# Required work
Find and copy each line of the data that includes "stopAll".

# Source records
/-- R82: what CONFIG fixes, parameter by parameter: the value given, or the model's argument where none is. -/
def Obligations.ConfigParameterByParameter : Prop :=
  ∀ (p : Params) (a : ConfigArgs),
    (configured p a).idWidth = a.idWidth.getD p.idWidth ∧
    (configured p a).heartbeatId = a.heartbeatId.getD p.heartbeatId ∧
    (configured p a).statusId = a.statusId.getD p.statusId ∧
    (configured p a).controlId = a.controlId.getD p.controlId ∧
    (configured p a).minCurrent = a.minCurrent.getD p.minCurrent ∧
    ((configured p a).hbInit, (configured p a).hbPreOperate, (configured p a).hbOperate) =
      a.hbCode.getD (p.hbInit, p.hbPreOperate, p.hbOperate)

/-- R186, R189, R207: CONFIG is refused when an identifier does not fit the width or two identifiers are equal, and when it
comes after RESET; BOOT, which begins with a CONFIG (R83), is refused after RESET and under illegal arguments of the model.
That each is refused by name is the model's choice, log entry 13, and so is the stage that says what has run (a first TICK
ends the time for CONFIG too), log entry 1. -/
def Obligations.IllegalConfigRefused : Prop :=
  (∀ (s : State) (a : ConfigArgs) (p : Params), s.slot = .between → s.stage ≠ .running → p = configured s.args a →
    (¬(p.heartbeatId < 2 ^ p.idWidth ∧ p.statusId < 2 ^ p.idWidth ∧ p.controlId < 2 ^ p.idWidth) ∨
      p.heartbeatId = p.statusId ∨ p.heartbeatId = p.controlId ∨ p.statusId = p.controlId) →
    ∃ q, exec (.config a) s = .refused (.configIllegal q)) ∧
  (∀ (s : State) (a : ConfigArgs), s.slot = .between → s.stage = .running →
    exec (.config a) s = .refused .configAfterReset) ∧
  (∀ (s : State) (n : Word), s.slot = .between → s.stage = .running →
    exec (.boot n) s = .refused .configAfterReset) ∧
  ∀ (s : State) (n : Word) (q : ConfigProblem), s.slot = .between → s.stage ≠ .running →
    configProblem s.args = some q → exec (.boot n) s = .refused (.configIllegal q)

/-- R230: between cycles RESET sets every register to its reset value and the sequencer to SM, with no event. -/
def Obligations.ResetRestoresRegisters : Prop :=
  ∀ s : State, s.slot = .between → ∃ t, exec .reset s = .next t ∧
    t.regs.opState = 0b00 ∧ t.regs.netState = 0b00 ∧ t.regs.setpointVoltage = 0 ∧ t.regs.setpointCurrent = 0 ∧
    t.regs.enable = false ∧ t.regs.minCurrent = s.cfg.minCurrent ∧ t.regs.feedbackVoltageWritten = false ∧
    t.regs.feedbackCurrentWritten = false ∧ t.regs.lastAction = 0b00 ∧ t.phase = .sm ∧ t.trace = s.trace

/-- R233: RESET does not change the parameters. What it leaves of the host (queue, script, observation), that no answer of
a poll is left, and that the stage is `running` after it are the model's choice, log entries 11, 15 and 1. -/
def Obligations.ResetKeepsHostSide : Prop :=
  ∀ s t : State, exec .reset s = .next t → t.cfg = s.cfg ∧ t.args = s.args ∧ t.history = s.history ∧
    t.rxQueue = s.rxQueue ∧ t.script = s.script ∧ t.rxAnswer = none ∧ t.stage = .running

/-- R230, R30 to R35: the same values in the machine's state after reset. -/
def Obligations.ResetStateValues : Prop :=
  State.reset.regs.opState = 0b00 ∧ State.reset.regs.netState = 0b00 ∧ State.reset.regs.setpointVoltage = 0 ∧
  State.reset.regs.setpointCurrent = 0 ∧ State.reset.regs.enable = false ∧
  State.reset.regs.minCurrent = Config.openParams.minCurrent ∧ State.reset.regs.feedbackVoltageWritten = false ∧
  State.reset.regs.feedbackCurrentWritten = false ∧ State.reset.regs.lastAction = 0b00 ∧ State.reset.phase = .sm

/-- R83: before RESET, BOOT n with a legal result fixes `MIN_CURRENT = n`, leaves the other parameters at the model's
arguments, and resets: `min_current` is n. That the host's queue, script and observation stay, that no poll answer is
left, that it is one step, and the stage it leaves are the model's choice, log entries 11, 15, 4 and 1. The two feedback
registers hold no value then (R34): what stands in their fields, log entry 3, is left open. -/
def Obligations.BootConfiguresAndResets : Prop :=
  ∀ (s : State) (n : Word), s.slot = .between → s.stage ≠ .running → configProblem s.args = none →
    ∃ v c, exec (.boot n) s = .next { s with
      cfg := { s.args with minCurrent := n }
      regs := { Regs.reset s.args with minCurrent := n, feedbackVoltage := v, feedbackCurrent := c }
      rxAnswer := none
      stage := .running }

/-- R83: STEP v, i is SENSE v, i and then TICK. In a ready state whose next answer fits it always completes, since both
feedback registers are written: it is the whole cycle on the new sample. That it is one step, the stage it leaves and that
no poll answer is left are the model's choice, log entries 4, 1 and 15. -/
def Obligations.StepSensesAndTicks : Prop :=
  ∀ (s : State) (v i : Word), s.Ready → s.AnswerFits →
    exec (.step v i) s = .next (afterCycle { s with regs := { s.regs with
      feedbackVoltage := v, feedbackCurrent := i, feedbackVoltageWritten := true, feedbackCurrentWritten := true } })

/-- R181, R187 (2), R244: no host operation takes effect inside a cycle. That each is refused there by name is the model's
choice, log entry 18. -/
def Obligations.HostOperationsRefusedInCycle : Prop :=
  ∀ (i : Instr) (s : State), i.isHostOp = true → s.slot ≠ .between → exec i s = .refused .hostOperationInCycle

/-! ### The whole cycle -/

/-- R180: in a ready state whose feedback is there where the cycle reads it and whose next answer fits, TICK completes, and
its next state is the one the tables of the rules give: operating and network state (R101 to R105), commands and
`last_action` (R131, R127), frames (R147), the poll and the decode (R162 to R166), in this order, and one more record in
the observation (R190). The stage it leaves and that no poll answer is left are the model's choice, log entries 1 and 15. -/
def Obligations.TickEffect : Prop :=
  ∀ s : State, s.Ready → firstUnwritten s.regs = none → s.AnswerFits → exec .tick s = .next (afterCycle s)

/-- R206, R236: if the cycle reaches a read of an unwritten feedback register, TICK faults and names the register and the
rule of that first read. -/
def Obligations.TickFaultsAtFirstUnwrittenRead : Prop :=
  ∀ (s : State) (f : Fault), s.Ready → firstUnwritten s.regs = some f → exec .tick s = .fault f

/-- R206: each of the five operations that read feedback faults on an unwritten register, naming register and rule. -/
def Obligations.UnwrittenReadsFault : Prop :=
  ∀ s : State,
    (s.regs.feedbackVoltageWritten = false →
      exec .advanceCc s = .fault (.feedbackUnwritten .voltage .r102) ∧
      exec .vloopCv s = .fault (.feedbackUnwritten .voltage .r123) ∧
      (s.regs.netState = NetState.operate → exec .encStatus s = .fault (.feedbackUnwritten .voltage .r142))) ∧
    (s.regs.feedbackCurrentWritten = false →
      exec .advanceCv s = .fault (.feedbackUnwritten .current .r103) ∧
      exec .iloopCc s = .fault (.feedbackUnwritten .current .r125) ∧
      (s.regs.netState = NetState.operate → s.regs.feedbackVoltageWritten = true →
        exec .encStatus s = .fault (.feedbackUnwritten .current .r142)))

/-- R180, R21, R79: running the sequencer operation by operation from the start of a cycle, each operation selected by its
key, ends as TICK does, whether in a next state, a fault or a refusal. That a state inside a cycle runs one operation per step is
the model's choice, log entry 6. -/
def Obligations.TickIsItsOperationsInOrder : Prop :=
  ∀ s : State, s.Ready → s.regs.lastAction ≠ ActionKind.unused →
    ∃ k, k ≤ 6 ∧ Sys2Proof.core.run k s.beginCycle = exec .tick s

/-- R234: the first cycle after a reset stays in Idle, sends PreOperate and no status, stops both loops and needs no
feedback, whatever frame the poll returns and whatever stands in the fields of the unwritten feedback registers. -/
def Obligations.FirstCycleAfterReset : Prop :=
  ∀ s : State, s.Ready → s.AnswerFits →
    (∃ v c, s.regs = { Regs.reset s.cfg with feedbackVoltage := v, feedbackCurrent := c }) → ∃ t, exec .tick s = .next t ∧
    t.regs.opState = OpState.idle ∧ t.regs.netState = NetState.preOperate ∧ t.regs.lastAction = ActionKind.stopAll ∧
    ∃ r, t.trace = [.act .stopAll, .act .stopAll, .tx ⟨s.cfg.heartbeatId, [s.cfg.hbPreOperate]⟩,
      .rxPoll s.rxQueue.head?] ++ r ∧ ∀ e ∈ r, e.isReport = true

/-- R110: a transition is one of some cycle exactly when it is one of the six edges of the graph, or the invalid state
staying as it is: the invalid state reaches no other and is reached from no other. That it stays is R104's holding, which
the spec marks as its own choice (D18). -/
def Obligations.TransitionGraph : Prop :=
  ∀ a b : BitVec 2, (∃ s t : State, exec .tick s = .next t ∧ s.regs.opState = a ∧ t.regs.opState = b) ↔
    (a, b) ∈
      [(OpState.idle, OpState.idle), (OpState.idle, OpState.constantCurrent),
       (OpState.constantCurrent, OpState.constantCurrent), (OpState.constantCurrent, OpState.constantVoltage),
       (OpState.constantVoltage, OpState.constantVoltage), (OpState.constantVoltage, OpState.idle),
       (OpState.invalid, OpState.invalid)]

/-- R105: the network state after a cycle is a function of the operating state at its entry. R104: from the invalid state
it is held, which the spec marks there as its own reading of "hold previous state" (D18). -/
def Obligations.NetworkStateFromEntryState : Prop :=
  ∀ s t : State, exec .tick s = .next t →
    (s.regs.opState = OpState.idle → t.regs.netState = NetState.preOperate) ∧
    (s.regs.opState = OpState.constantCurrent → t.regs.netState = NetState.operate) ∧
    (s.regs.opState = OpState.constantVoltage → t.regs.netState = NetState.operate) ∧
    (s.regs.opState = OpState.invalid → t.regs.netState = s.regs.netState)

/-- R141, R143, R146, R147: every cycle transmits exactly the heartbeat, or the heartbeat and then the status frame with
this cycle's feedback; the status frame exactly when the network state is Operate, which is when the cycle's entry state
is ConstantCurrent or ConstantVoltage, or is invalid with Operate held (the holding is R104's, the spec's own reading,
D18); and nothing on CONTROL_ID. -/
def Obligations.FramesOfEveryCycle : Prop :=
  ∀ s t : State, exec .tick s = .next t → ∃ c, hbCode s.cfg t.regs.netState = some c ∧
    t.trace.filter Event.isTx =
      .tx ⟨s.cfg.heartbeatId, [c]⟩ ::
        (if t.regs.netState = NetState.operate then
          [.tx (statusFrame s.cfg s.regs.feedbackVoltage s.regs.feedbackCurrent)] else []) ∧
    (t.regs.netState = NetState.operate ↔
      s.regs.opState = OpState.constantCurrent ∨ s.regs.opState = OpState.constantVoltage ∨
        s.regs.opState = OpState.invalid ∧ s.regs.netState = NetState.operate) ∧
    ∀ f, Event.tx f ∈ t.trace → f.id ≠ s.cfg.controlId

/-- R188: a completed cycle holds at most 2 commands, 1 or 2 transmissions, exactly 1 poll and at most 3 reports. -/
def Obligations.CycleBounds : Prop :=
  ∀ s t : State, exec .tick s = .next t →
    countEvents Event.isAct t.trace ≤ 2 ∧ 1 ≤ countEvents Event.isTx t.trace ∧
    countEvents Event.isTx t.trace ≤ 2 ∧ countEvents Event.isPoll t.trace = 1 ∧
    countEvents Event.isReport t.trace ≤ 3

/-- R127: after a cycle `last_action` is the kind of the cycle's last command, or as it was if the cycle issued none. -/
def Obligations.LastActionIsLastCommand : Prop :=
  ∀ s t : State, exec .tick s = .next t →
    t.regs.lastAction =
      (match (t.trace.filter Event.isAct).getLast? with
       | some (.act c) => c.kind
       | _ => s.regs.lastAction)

--

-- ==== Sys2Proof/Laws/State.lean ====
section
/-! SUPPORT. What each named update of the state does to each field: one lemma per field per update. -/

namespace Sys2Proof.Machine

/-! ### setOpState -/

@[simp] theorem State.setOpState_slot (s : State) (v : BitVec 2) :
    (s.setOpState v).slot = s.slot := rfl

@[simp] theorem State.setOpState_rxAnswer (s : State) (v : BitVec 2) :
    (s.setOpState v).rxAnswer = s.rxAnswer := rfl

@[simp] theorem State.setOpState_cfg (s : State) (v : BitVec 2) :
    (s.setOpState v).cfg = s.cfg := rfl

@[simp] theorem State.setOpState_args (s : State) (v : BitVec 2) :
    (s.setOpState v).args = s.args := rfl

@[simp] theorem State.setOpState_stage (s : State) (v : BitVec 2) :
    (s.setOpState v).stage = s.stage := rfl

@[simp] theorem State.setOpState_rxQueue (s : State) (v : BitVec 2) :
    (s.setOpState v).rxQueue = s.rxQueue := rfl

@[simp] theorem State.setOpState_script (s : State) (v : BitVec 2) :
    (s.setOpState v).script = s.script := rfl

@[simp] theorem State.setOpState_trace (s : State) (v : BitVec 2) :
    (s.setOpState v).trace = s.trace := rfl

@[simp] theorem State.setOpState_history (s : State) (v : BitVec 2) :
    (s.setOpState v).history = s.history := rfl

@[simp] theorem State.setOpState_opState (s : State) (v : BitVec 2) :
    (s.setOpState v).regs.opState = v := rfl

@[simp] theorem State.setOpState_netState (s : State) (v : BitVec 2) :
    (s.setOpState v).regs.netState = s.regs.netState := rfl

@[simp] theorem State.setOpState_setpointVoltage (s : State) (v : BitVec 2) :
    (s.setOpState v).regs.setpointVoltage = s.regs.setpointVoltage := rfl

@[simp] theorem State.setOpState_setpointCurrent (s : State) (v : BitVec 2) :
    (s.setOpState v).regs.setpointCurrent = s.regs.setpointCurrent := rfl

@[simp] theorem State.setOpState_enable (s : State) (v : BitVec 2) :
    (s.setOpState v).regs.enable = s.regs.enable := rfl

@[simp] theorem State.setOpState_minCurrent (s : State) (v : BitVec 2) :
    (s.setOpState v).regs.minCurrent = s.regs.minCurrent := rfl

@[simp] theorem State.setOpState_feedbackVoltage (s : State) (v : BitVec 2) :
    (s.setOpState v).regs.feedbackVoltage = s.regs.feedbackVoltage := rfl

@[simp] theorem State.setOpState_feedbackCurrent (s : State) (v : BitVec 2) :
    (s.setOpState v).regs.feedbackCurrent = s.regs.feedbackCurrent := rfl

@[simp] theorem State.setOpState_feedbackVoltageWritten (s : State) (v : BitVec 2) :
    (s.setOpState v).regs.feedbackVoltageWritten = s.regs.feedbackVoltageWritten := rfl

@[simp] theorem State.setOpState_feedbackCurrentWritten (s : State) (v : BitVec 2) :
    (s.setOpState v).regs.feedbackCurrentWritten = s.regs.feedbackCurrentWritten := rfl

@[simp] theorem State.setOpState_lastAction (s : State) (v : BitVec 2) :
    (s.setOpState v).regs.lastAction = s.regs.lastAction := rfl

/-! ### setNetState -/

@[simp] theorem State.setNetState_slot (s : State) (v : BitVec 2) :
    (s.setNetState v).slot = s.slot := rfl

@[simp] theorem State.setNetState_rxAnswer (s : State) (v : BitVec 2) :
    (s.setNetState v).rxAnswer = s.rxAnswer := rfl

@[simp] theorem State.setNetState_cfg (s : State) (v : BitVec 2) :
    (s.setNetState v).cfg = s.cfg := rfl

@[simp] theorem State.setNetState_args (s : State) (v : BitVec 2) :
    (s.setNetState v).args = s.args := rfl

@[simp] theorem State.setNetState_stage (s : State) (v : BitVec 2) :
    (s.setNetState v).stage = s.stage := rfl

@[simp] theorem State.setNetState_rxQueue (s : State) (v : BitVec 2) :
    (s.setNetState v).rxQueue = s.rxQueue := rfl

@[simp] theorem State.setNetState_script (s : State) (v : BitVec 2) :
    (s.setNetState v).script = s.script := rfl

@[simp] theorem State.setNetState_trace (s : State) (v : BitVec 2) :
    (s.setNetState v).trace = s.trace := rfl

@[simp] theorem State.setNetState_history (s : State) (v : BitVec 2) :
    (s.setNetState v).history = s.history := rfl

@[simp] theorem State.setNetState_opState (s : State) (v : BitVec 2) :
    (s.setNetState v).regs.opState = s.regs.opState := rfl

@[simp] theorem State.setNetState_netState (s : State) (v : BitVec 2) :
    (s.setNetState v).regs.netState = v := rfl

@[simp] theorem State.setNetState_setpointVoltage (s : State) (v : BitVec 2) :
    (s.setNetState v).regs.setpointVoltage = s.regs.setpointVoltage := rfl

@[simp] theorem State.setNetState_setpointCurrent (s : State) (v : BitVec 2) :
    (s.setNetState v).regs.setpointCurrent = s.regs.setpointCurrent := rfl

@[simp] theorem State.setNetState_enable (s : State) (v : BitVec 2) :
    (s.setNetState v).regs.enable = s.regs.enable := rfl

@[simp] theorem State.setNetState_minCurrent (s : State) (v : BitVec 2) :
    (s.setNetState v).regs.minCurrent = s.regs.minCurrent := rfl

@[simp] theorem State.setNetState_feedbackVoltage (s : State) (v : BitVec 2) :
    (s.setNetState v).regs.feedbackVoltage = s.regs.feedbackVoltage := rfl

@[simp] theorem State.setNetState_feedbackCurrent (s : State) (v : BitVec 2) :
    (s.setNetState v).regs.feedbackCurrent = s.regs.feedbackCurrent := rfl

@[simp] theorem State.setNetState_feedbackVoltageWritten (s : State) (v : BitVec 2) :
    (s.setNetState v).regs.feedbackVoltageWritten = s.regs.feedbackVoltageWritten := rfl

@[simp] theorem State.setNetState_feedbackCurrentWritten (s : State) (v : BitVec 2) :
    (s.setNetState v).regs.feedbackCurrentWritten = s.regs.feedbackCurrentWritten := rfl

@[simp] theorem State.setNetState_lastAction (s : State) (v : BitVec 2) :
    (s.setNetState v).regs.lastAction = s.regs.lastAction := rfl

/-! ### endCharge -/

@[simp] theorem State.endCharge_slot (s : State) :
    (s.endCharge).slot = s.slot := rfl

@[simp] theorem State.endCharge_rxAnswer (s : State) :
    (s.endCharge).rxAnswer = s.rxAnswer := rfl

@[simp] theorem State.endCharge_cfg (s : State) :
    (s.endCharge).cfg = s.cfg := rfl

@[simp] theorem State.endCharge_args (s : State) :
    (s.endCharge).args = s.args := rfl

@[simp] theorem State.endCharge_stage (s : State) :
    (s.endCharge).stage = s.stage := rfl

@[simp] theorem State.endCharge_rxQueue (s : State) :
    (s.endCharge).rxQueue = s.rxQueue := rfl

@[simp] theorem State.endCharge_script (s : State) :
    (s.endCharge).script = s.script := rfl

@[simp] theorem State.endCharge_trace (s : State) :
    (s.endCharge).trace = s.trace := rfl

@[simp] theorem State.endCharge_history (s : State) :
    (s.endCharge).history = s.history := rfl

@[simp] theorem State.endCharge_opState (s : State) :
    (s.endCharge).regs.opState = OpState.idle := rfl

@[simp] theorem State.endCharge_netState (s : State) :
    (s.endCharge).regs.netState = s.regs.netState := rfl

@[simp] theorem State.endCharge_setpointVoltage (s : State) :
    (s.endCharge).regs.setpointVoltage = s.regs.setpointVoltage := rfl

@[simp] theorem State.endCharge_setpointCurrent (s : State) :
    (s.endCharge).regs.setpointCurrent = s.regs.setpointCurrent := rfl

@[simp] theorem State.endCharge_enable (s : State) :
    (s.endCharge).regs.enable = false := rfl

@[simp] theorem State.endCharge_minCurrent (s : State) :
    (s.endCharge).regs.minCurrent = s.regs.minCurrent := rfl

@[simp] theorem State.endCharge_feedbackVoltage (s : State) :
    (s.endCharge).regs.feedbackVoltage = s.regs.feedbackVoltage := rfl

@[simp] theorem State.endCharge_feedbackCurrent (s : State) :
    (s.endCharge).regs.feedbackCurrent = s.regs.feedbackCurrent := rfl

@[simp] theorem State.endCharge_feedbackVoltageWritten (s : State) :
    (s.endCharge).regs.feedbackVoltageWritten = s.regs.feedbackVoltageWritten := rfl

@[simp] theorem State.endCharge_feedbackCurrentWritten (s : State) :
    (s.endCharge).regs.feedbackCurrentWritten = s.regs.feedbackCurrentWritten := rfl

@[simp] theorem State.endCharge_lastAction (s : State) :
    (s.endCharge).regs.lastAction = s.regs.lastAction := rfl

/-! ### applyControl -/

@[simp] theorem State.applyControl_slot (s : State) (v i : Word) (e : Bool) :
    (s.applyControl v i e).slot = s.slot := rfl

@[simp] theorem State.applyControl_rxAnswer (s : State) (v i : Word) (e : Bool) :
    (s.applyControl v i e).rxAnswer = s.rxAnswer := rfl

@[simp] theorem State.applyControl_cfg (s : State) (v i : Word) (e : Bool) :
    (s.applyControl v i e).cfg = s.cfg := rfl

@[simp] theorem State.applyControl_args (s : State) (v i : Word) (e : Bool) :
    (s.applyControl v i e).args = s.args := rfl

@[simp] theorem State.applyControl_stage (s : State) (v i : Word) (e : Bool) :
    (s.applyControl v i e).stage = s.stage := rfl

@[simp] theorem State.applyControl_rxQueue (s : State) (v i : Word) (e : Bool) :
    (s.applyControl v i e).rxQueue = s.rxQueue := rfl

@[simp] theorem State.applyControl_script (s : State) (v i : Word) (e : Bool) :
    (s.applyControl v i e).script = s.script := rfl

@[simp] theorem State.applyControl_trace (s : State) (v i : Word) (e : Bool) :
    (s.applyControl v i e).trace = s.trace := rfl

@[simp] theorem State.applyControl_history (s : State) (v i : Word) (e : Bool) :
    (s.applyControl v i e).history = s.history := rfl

# Result for this exercise
    t.regs.opState = OpState.idle ∧ t.regs.netState = NetState.preOperate ∧ t.regs.lastAction = ActionKind.stopAll ∧
    ∃ r, t.trace = [.act .stopAll, .act .stopAll, .tx ⟨s.cfg.heartbeatId, [s.cfg.hbPreOperate]⟩,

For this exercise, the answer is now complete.